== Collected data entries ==
_ _ _ _
-- ==== Sys2Proof/Proofs/QuietTransfers.lean ====
section
/-!
SUPPORT. The Transfer Engine is quiet. A source digest is settled, and a copy VERIFIED, for the record that the catalogue holds under the
clip's handle (R9, R88, R91), so the copy records stay legal.
-/

namespace Sys2Proof.Machine

variable {a e : Engine} {g : Settings}

/-! ## The clip in hand -/

/-- While the handles of `a` are in place, the blocks `e` hold the clip under its own handle. -/
def Engine.findsClip (a e : Engine) (c : Clip) : Prop := a.clipsWellPlaced = true → e.clipAt c.handle = some c

/-- A clip found at a handle is found under its own. -/
theorem Quiet.findsClip (h : Quiet a e) {x : Handle} {c : Clip} (hc : e.clipAt x = some c) : a.findsClip e c := by
  intro hp
  obtain ⟨hg, hs⟩ := Engine.clipAt_eq_some.mp hc
  have := (e.clipsWellPlaced_iff.mp (h.clips.wellPlaced hp)) x.slot c hs
  rw [this, hg]
  exact hc

theorem Quiet.findsClipOf (h : Quiet a e) {d : Descriptor} {c : Clip} (hc : d.clip.bind e.clipAt = some c) : a.findsClip e c := by
  obtain ⟨x, -, hx⟩ := Option.bind_eq_some_iff.mp hc
  exact h.findsClip hx

/-- What is found depends on the clip slots alone. -/
theorem Engine.findsClip.congr {e' : Engine} {c : Clip} (hc : a.findsClip e c) (he : e'.clips = e.clips := by simp) :
    a.findsClip e' c := by
  intro hp
  rw [← hc hp, Engine.clipAt, Engine.clipAt, he]

theorem Engine.clipAndCard_clip {d : Descriptor} {c : Clip} {r : CardRecord} (h : e.clipAndCard d = some (c, r)) :
    d.clip.bind e.clipAt = some c := by
  unfold Engine.clipAndCard at h
  split at h
  · next hc _ => cases h; exact hc
  · cases h

/-! ## Lanes -/

theorem Quiet.releaseLane (h : Quiet a e) {l : Fin 2} : Quiet a (e.releaseLane l) := by
  have given : Quiet a ((List.finRange 4).foldl (fun (e : Engine) p => e.updatePort p (fun x =>
      { x with read := if x.read.map (·.lane) = some l then none else x.read })) (e.withdraw (.lane l))) := by
    refine h.withdraw.foldl (fun e p h => h.updatePort rfl fun hr => .inl ?_) _
    dsimp only at hr
    split at hr
    · cases hr
    · exact hr
  exact given.frame rfl

theorem Quiet.settleLane (h : Quiet a e) {l : Fin 2} : Quiet a (e.settleLane l) := by
  unfold Engine.settleLane
  split
  · exact .ite h (h.frame rfl)
  · exact h

theorem Quiet.endDescriptor (h : Quiet a e) {l : Fin 2} {d : Descriptor} : Quiet a (e.endDescriptor l d) :=
  h.dropDescriptor.settleRemoval.releaseLane

theorem Quiet.setTarget (h : Quiet a e) {l : Fin 2} {v : Fin 16} {x : TargetStatus} : Quiet a (e.setTarget l v x) := h.updateLane

theorem Quiet.copyFails (h : Quiet a e) {d : Descriptor} {v : Fin 16} {n : Nat} : Quiet a (e.copyFails g d v n) := by
  unfold Engine.copyFails
  split
  · exact h.setCopyState.signal.raiseFault
  · exact h

theorem Quiet.dropTarget (h : Quiet a e) {l : Fin 2} {d : Descriptor} {v : Fin 16} {n : Nat} : Quiet a (e.dropTarget g l d v n) :=
  h.setTarget.copyFails

/-! ## The end of a COPY -/

theorem Quiet.stopCopy (h : Quiet a e) {l : Fin 2} {x : StopCause} : Quiet a (e.stopCopy g l x) := by
  unfold Engine.stopCopy
  split
  · next run d _ =>
    split
    · next w _ =>
      have stopped := (h.foldl (f := fun e t => e.setCopyState w t.entry .partialCopy)
        (fun _ _ h => h.setCopyState) (run.targets.filter (fun t => t.status.live))).updateLane (l := l)
        (f := fun r => { r with parse := none, sizeFault := none })
      cases x with
      | sourceLost => exact stopped.raiseFault.endDescriptor
      | allDropped => exact stopped.endDescriptor
      | aborted => exact stopped.endDescriptor
    · exact h
  · exact h

theorem Quiet.finishCopy (h : Quiet a e) {l : Fin 2} {run : LaneRun} {d : Descriptor} {c : Clip} {r : CardRecord} :
    Quiet a (e.finishCopy g l run d c r) := by
  have finished : ∀ x, Quiet a x → Quiet a (let e := x.dropDescriptor d.slot
      let e := if r.verifyMode = .readback ∧ run.abortMark = false then
          run.writtenTargets.foldl (fun e v => e.queueVerify d.card c.handle v d.generation) e
        else e
      let e := if run.writtenTargets = [] then e else e.signal (Event.ofClip .clipCopied d.card c.handle)
      (e.settleRemoval d).releaseLane l) := fun x hx => by
    have queued := (hx.dropDescriptor (d := d.slot)).foldl (f := fun e v => e.queueVerify d.card c.handle v d.generation)
      (fun _ _ h => h.queueVerify) run.writtenTargets
    have copied := queued.ite (p := r.verifyMode = .readback ∧ run.abortMark = false) (hx.dropDescriptor (d := d.slot))
    exact (copied.ite copied.signal).settleRemoval.releaseLane
  unfold Engine.finishCopy
  cases d.sourceVolume with
  | some v => exact finished _ (h.ite h.raiseFault)
  | none => exact finished _ h

theorem Quiet.targetClosed (h : Quiet a e) {l : Fin 2} {run : LaneRun} {d : Descriptor} {r : CardRecord} {x : Handle}
    {v : Fin 16} : Quiet a (e.targetClosed g l run d r x v) :=
  .ite h.setTarget.changeCopyOther h.setTarget.changeCopyOther.raiseFault

/-- A clip without a VERIFIED copy, or with the digest that its VERIFIED copies have, takes that source digest. -/
theorem Clip.copiesLegal_settled {c : Clip} {x : Word64} (hc : c.copiesLegal = true)
    (hd : c.sourceDigest = some x ∨ c.sourceDigest = none) : Clip.copiesLegal { c with sourceDigest := some x } = true := by
  rw [Clip.copiesLegal_iff] at hc ⊢
  refine ⟨hc.1, hc.2.1, fun r hr hs => ?_⟩
  obtain ⟨some_, same⟩ := hc.2.2 r hr hs
  rcases hd with hd | hd <;> rw [hd] at same
  · exact ⟨some_, same⟩
  · rw [same] at some_; cases some_

theorem Quiet.settleDigest (h : Quiet a e) {l : Fin 2} {run : LaneRun} {d : Descriptor} {c : Clip} (hc : a.findsClip e c) :
    Quiet a (e.settleDigest l run d c) := by
  unfold Engine.settleDigest
  dsimp only
  refine Quiet.updateLane ?_
  split
  · next hs =>
    refine h.updateClip (fun _ => rfl) fun hp x hx hl => ?_
    obtain rfl := Option.some.inj ((hc hp).symm.trans hx)
    exact Clip.copiesLegal_settled hl (by simp at hs; rcases hs.2 with k | k; exacts [.inl k, .inr k.2])
  · exact h

theorem Quiet.closeTarget (h : Quiet a e) {l : Fin 2} {d : Descriptor} {t : Target} : Quiet a (Engine.closeTarget g l d e t) := by
  unfold Engine.closeTarget
  split
  · split
    · next he => exact (h.ask he).setTarget
    · exact h.dropTarget
  · exact h

theorem Quiet.closeSource (h : Quiet a e) {l : Fin 2} {run : LaneRun} : Quiet a (e.closeSource l run) := by
  unfold Engine.closeSource
  split
  · split
    · exact (h.askOr h).updateLane
    · exact h
  · exact h

theorem Quiet.completeCopy (h : Quiet a e) {l : Fin 2} {run : LaneRun} {d : Descriptor} {c : Clip} (hc : a.findsClip e c) :
    Quiet a (e.completeCopy g l run d c) :=
  ((h.settleDigest hc).updateLane.foldl (fun _ _ h => h.closeTarget) _).closeSource

/-! ## The blocks of a COPY -/

theorem Quiet.askCard (h : Quiet a e) {l : Fin 2} {p : Fin 4} {i o n : Nat} {e' : Engine} (he : e.askCard g l p i o n = some e') :
    Quiet a e' := by
  unfold Engine.askCard at he
  dsimp only at he
  split at he
  · next hs _ =>
    split at he
    · cases he; exact h.updatePort rfl fun _ => .inr hs
    · cases he
  · cases he

theorem Quiet.askBlock (h : Quiet a e) {l : Fin 2} {run : LaneRun} {d : Descriptor} {c : Clip} {e' : Engine}
    (he : e.askBlock g l run d c = some e') : Quiet a e' := by
  unfold Engine.askBlock at he
  dsimp only at he
  split at he
  · split at he
    · exact h.ask he
    · cases he
  · split at he
    · exact h.askCard he
    · cases he

/-- A lane reads its next block, or does without. -/
theorem Quiet.askBlockOr (h : Quiet a e) {x : Engine} (hx : Quiet a x) {l : Fin 2} {run : LaneRun} {d : Descriptor} {c : Clip} :
    Quiet a ((e.askBlock g l run d c).getD x) := by
  cases he : e.askBlock g l run d c with
  | none => exact hx
  | some y => exact h.askBlock he

theorem Quiet.readBlock (h : Quiet a e) {l : Fin 2} {run : LaneRun} {d : Descriptor} {c : Clip} :
    Quiet a (e.readBlock g l run d c) := h.updateLane.askBlockOr h.updateLane.stopCopy

theorem Quiet.completeBlock (h : Quiet a e) {l : Fin 2} {run : LaneRun} {d : Descriptor} {c : Clip} (hc : a.findsClip e c) :
    Quiet a (e.completeBlock g l run d c) :=
  .ite h.updateDescriptor.stopCopy (.ite h.updateDescriptor.readBlock (h.updateDescriptor.completeCopy (hc.congr rfl)))

theorem Quiet.beginBlocks (h : Quiet a e) {l : Fin 2} {run : LaneRun} {d : Descriptor} {c : Clip} (hc : a.findsClip e c) :
    Quiet a (e.beginBlocks g l run d c) :=
  .ite h.stopCopy (.ite (h.completeCopy hc) h.readBlock)

theorem Quiet.settleClosing (h : Quiet a e) {l : Fin 2} : Quiet a (e.settleClosing g l) := by
  unfold Engine.settleClosing
  split
  · split
    · exact .ite h.finishCopy h
    · exact h
  · exact h

theorem Quiet.advanceCopy (h : Quiet a e) {l : Fin 2} : Quiet a (e.advanceCopy g l) := by
  unfold Engine.advanceCopy
  split
  · split
    · next hc =>
      have found := h.findsClipOf (Engine.clipAndCard_clip hc)
      refine .ite h.settleClosing (.ite h.stopCopy (.ite h ?_))
      split
      · exact (h.beginBlocks found).settleClosing
      · exact (h.completeBlock found).settleClosing
      · exact h
    · exact h
  · exact h

theorem Quiet.appendTo (h : Quiet a e) {l : Fin 2} {d : Descriptor} {bs : List Byte} {t : Target} :
    Quiet a (Engine.appendTo g l d bs e t) := by
  unfold Engine.appendTo
  split
  · split
    · next he => exact (h.ask he).setTarget
    · exact h.dropTarget
  · exact h

theorem Quiet.copyBlock (h : Quiet a e) {l : Fin 2} {bs : List Byte} : Quiet a (e.copyBlock g l bs) := by
  unfold Engine.copyBlock
  split
  · split
    · exact ((h.updateLane.feedParser.ite h.updateLane).foldl (fun _ _ h => h.appendTo) _).advanceCopy
    · exact h
  · exact h

/-! ## VERIFY and MANIFEST -/

theorem Quiet.failVerify (h : Quiet a e) {l : Fin 2} {d : Descriptor} : Quiet a (e.failVerify g l d) := by
  unfold Engine.failVerify
  split
  · exact h.setCopyState.signal.raiseFault.endDescriptor
  · exact h

theorem Quiet.compareVerify (h : Quiet a e) {l : Fin 2} {run : LaneRun} {d : Descriptor} {c : Clip} (hc : a.findsClip e c) :
    Quiet a (e.compareVerify g l run d c) := by
  unfold Engine.compareVerify
  split
  · next v _ _ =>
    have verified : ∀ x, c.sourceDigest = some x →
        Quiet a (e.updateCopy c.handle v (fun r => { r with state := .verified, verifyDigest := some x })) := by
      refine fun x hd => h.updateCopy (fun _ => rfl) fun hp y hy r _ => ?_
      obtain rfl := Option.some.inj ((hc hp).symm.trans hy)
      exact ⟨rfl, hd.symm⟩
    dsimp only
    generalize digestOf run.crcHigh run.crcLow = read
    refine Quiet.endDescriptor ?_
    split
    · next hd => exact (verified read hd).recomputeCopyState.signal.clearMismatch
    · exact h.changeCopyOther.raiseFault
  · exact h

/-- A CLOSE sent to a source leaves the clip slots. -/
theorem Engine.closeSource_clips (e : Engine) (l : Fin 2) (run : LaneRun) : (e.closeSource l run).clips = e.clips := by
  have asked : ∀ p who r, ((e.ask p who r).getD e).clips = e.clips := by
    intro p who r
    unfold Engine.ask
    split <;> rfl
  unfold Engine.closeSource
  split
  · split
    · simp [asked]
    · rfl
  · rfl

theorem Quiet.closeVerify (h : Quiet a e) {l : Fin 2} {run : LaneRun} {d : Descriptor} {c : Clip} (hc : a.findsClip e c) :
    Quiet a (e.closeVerify g l run d c) := by
  unfold Engine.closeVerify
  dsimp only
  split
  · exact .ite h.updateLane.closeSource (h.updateLane.closeSource.compareVerify (hc.congr (by simp [Engine.closeSource_clips])))
  · exact h.updateLane.closeSource

theorem Quiet.verifyNext (h : Quiet a e) {l : Fin 2} {run : LaneRun} {d : Descriptor} {c : Clip} (hc : a.findsClip e c) :
    Quiet a (e.verifyNext g l run d c) :=
  .ite (h.updateLane.askBlockOr h.updateLane.failVerify) (h.closeVerify hc)

theorem Quiet.verifyReply (h : Quiet a e) {l : Fin 2} {run : LaneRun} {d : Descriptor} {c : Clip} {r : Reply}
    (hc : a.findsClip e c) : Quiet a (e.verifyReply g l run d c r) := by
  unfold Engine.verifyReply
  split
  · exact .ite (h.updateLane.verifyNext hc.congr) h.failVerify
  · exact h.updateLane.updateDescriptor.verifyNext hc.congr
  · exact h.compareVerify hc
  · exact h.failVerify

theorem Quiet.failManifest (h : Quiet a e) {l : Fin 2} {d : Descriptor} : Quiet a (e.failManifest l d) := by
  unfold Engine.failManifest
  split
  · exact h.signal.endDescriptor
  · exact h

theorem Quiet.askManifest (h : Quiet a e) {l : Fin 2} {d : Descriptor} {p : Fin 4} {ph : LanePhase} {r : OpRequest} :
    Quiet a (e.askManifest l d p ph r) := h.updateLane.askOr h.failManifest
_ _ _ _
== ASSIGNMENT ==
Above are records; repeat only the lines starting at the line with "(h.updateDescriptor.completeCopy (hc.congr rfl)))" and ending at the line with "theorem Quiet.beginBlocks (h", exactly as they appear, both included.

== TASK OUTPUT ==
  .ite h.updateDescriptor.stopCopy (.ite h.updateDescriptor.readBlock (h.updateDescriptor.completeCopy (hc.congr rfl)))

theorem Quiet.beginBlocks (h : Quiet a e) {l : Fin 2} {run : LaneRun} {d : Descriptor} {c : Clip} (hc : a.findsClip e c) :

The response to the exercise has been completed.